Vienna Opera Tickets

Vienna State Opera


I, € 280
II, € 222
III, € 178
IV, € 127
V, € 96



Woolf Works

Woolf Works

Choreographer Wayne McGregor’s contemporary three-act ballet Woolf Works at the Vienna State Opera draws on Virginia Woolf’s literary world, in a dance performance inspired by three novels penned by the English author. Each section of the ballet is set to specially commissioned music by Max Richter, the acclaimed British-German post-minimalist composer and pianist. Like Woolf's novels, the ballet focuses on profound themes, including memory, consciousness, identity and human connection, among others.

Woolf Works premiered on 11 May 2015 at the Royal Opera House, performed by The Royal Ballet. It has been staged successfully in many venues around the world since then, notably including Teatro alla Scala in Milan in 2019 and the Segerstrom Center for the Arts in 2024, where it was presented by the American Ballet Theatre. Taken as a whole, the visualisation techniques and collage-like structure of Woolf Works mean that the choreography is not a conventional adaptation of Woolf's writing. Instead, it takes specific themes and ideas from certain novels to give audiences an experience of the writer's inner world, one that she explored throughout her career.

Woolf Works opens with I now, I then, a vision of Woolf's 1925 novel Mrs Dalloway. The book's stream of consciousness style is reproduced in dance. McGregor's choreography imaginatively weaves narrative fragments from the novel with aspects of Woolf’s autobiography in which she describes her experiences with mental illness. The programme continues with Becomings, McGregor's interpretation of Orlando, Woolf's 1928 novel about identity. The second section of the ballet depicts the novel's vision of an ever-changing universe in which life is a passing form of energy. The final part of the ballet is Tuesday, an interpretation of The Waves of 1931, often considered to be Woolf’s most experimental novel. In McGregor's choreography, audiences see how he has responded to Woolf’s fascination with underwater imagery, a feature in much of her prose. In Tuesday, the dancing merges themes drawn from the novel with a portrayal of Woolf’s eventual suicide in 1941.

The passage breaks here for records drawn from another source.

/-- Reads the operand fields and the modifier fields that R59 gives each opcode, without checking the rest of the word:
`none` where a defined modifier field holds an unused value. The check that nothing else is set is `decodeFields`'s. -/
def Fields.read (f : Fields) : Option Instr :=
  let c := f.ctl
  let m := f.mod
  let d := Opnd.ofBits f.dst
  let a := Opnd.ofBits f.a
  let b := Opnd.ofBits f.b
  let x := Opnd.ofBits f.x
  let sub := (mSub m).toNat
  let cn := m.extractLsb' 0 2
  let qn := m.extractLsb' 0 4
  let imm := immOf f
  let im := imodOf f
  match f.opc.toNat with
  | 0x00 =>
    match m.toNat with
    | 0 => some (.nop c) | 1 => some (.waitf c) | 2 => some (.sleep c a) | 3 => some (.yield c) | _ => none
  | 0x01 => do
    let ty ← mTy m
    match sub with
    | 0 => some (.mov c ty d a) | 1 => some (.movw c d a) | _ => none
  | 0x02 => do some (.movi c (← MoviTy.ofCode (im.extractLsb' 0 2)) d imm)
  | 0x03 => do some (.sel c (← mTy m) d a b x)
  | 0x04 => some (.nrel c d)
  | 0x05 => some (.strand c m)
  | 0x06 => some (.park c)
  | 0x07 => some (.bra c (targetOf f))
  | 0x08 => do some (.brc c (← Hint.ofCode (m.extractLsb' 0 2)) (targetOf f) (joinOf f))
  | 0x09 => do some (.brx c (← Hint.ofCode (m.extractLsb' 0 2)) a b)
  | 0x0A => some (.call c (targetOf f))
  | 0x0B => some (.callx c a)
  | 0x0C =>
    match m.toNat with
    | 0 => some (.ret c) | 1 => some (.join c) | 2 => some (.exit c) | _ => none
  | 0x20 => do
    let ty ← mTy m
    match sub with
    | 0 => some (.iadd c ty (mSat m) d a b) | 1 => some (.isub c ty (mSat m) d a b)
    | 2 => some (.iaddc c d a b x) | 3 => some (.iadd64 c ty (mSat m) d a b) | _ => none
  | 0x21 =>
    let ty := if im.getLsbD 1 then Ty.z32 else .s32
    some (if im.getLsbD 0 then .isubImm c ty (im.getLsbD 2) d a imm else .iaddImm c ty (im.getLsbD 2) d a imm)
  | 0x22 => do
    let ty ← mTy m
    match sub with
    | 0 => some (.imul c ty d a b) | 1 => some (.imulh c ty d a b) | _ => none
  | 0x23 => some (.imulImm c (if im.getLsbD 0 then .z32 else .s32) d a imm)
  | 0x24 => do
    let ty ← mTy m
    match sub with
    | 0 => some (.imad c ty d a b x) | 1 => some (.imadw c ty d a b x) | _ => none
  | 0x25 => do
    let ty ← mTy m
    match sub with
    | 0 => some (.idiv c ty d a b) | 1 => some (.irem c ty d a b) | _ => none
  | 0x26 => do
    let ty ← mTy m
    match sub with
    | 0 => some (.imin c ty d a b) | 1 => some (.imax c ty d a b)
    | 2 => some (.iabs c (mSat m) d a) | 3 => some (.ineg c (mSat m) d a) | _ => none
  | 0x27 => do some (.lea c (← mTy m) (m.getLsbD 0) d a b x)
  | 0x28 => do
    let ty ← mTy m
    match sub with
    | 0 => some (.and c ty d a b) | 1 => some (.or c ty d a b) | 2 => some (.xor c ty d a b)
    | 3 => some (.andn c ty d a b) | 4 => some (.not c ty d a) | _ => none
  | 0x29 =>
    match (im.extractLsb' 0 2).toNat with
    | 0 => some (.andImm c d a imm) | 1 => some (.orImm c d a imm) | 2 => some (.xorImm c d a imm)
    | _ => some (.andnImm c d a imm)
  | 0x2A => do
    let ty ← mTy m
    match sub with
    | 0 => some (.shl c ty d a b) | 1 => some (.shr c ty d a b) | 2 => some (.sar c ty d a b)
    | 3 => some (.rot c ty d a b) | 4 => some (.shf c (m.getLsbD 12) d a b x) | _ => none
  | 0x2B => do
    let ty ← mTy m
    match sub with
    | 0 => some (.bfe c ty d a b) | 1 => some (.bfi c d a b x) | _ => none
  | 0x2C => do
    let ty ← mTy m
    match sub with
    | 0 => some (.popc c ty d a) | 1 => some (.clz c ty d a) | 2 => some (.brev c ty d a) | _ => none
  | 0x2D => some (.prmb c d a b x)
  | 0x2E => do some (.iset c (mCmp m) (← mTy m) d a b)
  | 0x40 =>
    match sub with
    | 0 => some (.fadd c (mRnd m) (mFtz m) d a b) | 1 => some (.fsub c (mRnd m) (mFtz m) d a b)
    | 2 => some (.fmul c (mRnd m) (mFtz m) d a b) | 3 => some (.fmin c (mFtz m) d a b)
    | 4 => some (.fmax c (mFtz m) d a b) | _ => none
  | 0x41 =>
    let rnd := Rnd.ofCode (im.extractLsb' 3 2)
    let ftz := im.getLsbD 5
    match (im.extractLsb' 0 3).toNat with
    | 0 => some (.faddImm c rnd ftz d a imm) | 1 => some (.fsubImm c rnd ftz d a imm)
    | 2 => some (.fmulImm c rnd ftz d a imm) | 3 => some (.fminImm c ftz d a imm)
    | 4 => some (.fmaxImm c ftz d a imm) | _ => none
  | 0x42 => some (.ffma c (mRnd m) (mFtz m) d a b x)
  | 0x43 => some (.fsetCompare c (mCmp m) (mFtz m) d a b)
  | 0x44 => do
    let ty ← mTy m
    let sty ← Ty.ofCode (m.extractLsb' 11 5)
    match sub with
    | 0 => some (.f2i c ty sty (mRnd m) (mFtz m) d a) | 1 => some (.i2f c ty sty (mRnd m) (mFtz m) d a)
    | 2 => some (.cvt c ty sty (mRnd m) (mFtz m) d a) | 3 => some (.frnd c (mRnd m) (mFtz m) d a) | _ => none
  | 0x45 =>
    match sub with
    | 0 => some (.frcp c (mFtz m) d a) | 1 => some (.frsq c (mFtz m) d a) | 2 => some (.fsqrt c (mFtz m) d a)
    | 3 => some (.fex2 c (mFtz m) d a) | 4 => some (.flg2 c (mFtz m) d a) | 5 => some (.fsin c (mFtz m) d a)
    | 6 => some (.fcos c (mFtz m) d a) | _ => none
  | 0x46 => do some (.hfma2 c (← mTy m) (m.getLsbD 0) (m.getLsbD 1) (m.getLsbD 2) (mRnd m) (mFtz m) d a b x)
  | 0x47 => do
    let ty ← mTy m
    let elt := m.extractLsb' 12 4
    match sub with
    | 0 => some (.pack c ty elt (mRnd m) (mFtz m) d a b x) | 1 => some (.unpk c ty elt (mFtz m) d a) | _ => none
  | 0x48 => do
    let ty ← mTy m
    match sub with
    | 0 => some (.dot4 c d a b x) | 1 => some (.dot8 c d a b x) | 2 => some (.fdot4 c ty d a b x) | _ => none
  | 0x60 => do some (.shfl c (← ShflMode.ofCode (mSub m)) (← mTy m) d a b x)
  | 0x61 => do some (.vote c (← VoteMode.ofCode (mSub m)) d a)
  | 0x62 => do some (.matchI c (← mTy m) d a)
  | 0x63 => do some (.pset c (← PsetComb.ofCode (mSub m)) (mCmp m) (← mTy m) d a b x)
  | 0x64 =>
    match m.toNat with
    | 0 => some (.pmovGet c d) | 1 => some (.pmovSet c a) | _ => none
  | 0x80 => some (.mma c cn a b x)
  | 0x81 => some (.mmas c cn d a b x)
  | 0x82 => some (.mmab c cn d a b x)
  | 0x83 => do some (.cmprs c (← mTy m) a b x)
  | 0x84 => some (.cclr c cn)
  | 0x85 => some (.cld c cn a x)
  | 0x86 => some (.cst c cn a b x)
  | 0x87 => some (.cscl c cn a)
  | 0xA0 => some (.qinit c qn a b)
  | 0xA1 => some (.qpush c qn a)
  | 0xA2 => some (.qpop c qn d)
  | 0xA3 => some (.qstat c qn d)
  | 0xA4 => do
    some (.copy c (← Space.ofCode ((m.extractLsb' 0 2).setWidth 3)) (← Space.ofCode ((m.extractLsb' 2 2).setWidth 3))
      (← CopyKind.ofCode (m.extractLsb' 4 2)) (m.extractLsb' 6 4) d a b x)
  | 0xA5 => some (.reel c qn (m.extractLsb' 4 12) d)
  | 0xA6 => some (.reelw c (m.getLsbD 0) a)
  | 0xA7 => some (.aloop c d a)
  | 0xA8 => do some (.aqput c qn (← Space.ofCode ((m.extractLsb' 4 2).setWidth 3)) a b)
  | 0xA9 => some (.aend c)
  | 0xC0 => do some (.ld c (← Space.ofCode (mSub m)) (← mTy m) (m.getLsbD 8) d a x)
  | 0xC1 => do some (.st c (← Space.ofCode (mSub m)) (← mTy m) (m.getLsbD 8) (m.getLsbD 9) a b x)
  | 0xC2 => do some (.ldx c (← Space.ofCode (mSub m)) (← mTy m) (m.extractLsb' 8 2) d a x)
  | 0xC3 => do some (.stx c (← Space.ofCode (mSub m)) (← mTy m) (m.extractLsb' 8 2) (m.getLsbD 10) a b x)
  | 0xC4 => do
    let sp ← Space.ofCode (mSub m)
    let ty ← mTy m
    let op ← AtomOp.ofCode (m.extractLsb' 8 4)
    let sc ← Scope.ofCode (m.extractLsb' 12 3)
    some (if m.getLsbD 15 then .atomr c sp ty op sc a b x else .atom c sp ty op sc d a b x)
  | 0xC5 => do some (.fence c (← Scope.ofCode (m.extractLsb' 0 3)) (← FenceHalf.ofCode (m.extractLsb' 3 2)))
  | 0xC6 => some (if m.getLsbD 0 then .unpin c a b else .pin c a b)
  | 0xC7 => some (.icinv c a b)
  | 0xC8 => some (.pref c a x)
  | 0xC9 => some (.launch c a)
  | 0xCA => some (.spawn c d a b)
  | 0xCB => some (.depdec c a)
  | 0xCC => some (.phend c m)
  | 0xCD => some (.tbar c)
  | 0xCE => some (.tdone c)
  | 0xCF => do some (.fwait c (← mTy m) d a x)
  | 0xD0 => do some (.fsetFuture c (← mTy m) (m.extractLsb' 8 8) a b x)
  | 0xD1 => some (.ftest c d a x)
  | 0xD2 => some (if m.getLsbD 0 then .unlock c a x else .lock c a x)
  | 0xD3 => do
    let ty ← mTy m
    some (if m.getLsbD 0 then .chpop c ty d a x else .chpush c ty a b x)
  | 0xD4 => some (.waitc c a b x)
  | 0xE0 => some (.trap c (m.extractLsb' 0 8))
  | 0xE1 => some (.tret c (m.getLsbD 0))
  | 0xE2 => some (.replay c)
  | 0xE3 => some (if m.getLsbD 0 then .endg c else .unwind c)
  | 0xE4 => some (.frqpop c d)
  | 0xE5 => some (.mapreq c a b)
  | 0xE6 => some (if m.getLsbD 0 then .swr c (m.extractLsb' 4 12) a else .srd c (m.extractLsb' 4 12) d)
  | 0xE7 => some (.uread c (m.getLsbD 11) (Opnd.ofBits (m.extractLsb' 0 11)) d)
  | 0xE8 => some (.uwrite c (m.getLsbD 11) (Opnd.ofBits (m.extractLsb' 0 11)) a)
  | 0xE9 => some (.bkpt c (m.extractLsb' 0 8))
  | 0xEA => some (.put c d a b x)
  | 0xEB => some (.get c d a b x)
  | 0xEC => do some (.ratom c (← mTy m) (← AtomOp.ofCode (m.extractLsb' 8 4)) d a b x)
  | 0xED => do
    some (.coll c (CollOp.ofCode (m.extractLsb' 0 2)) (← CollFmt.ofCode (m.extractLsb' 2 3))
      (← CollRed.ofCode (m.extractLsb' 5 2)) a b)
  | 0xEE => some (.wstat c (m.getLsbD 0) d a)
  | _ => none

Max Richter had previously worked with McGregor for The Royal Ballet's Infra in 2008. For Woolf Works, the composer created an intense and multi-layered score. In it, he combines electronic sounds with orchestral music, translating the unique atmosphere found in Woolf’s writing into a densely emotional soundscape. This production of Woolf Works at the Wiener Staatsoper will delight audiences with its emotional intensity and sensitive portrayal of a writer's often brilliant but restless mind.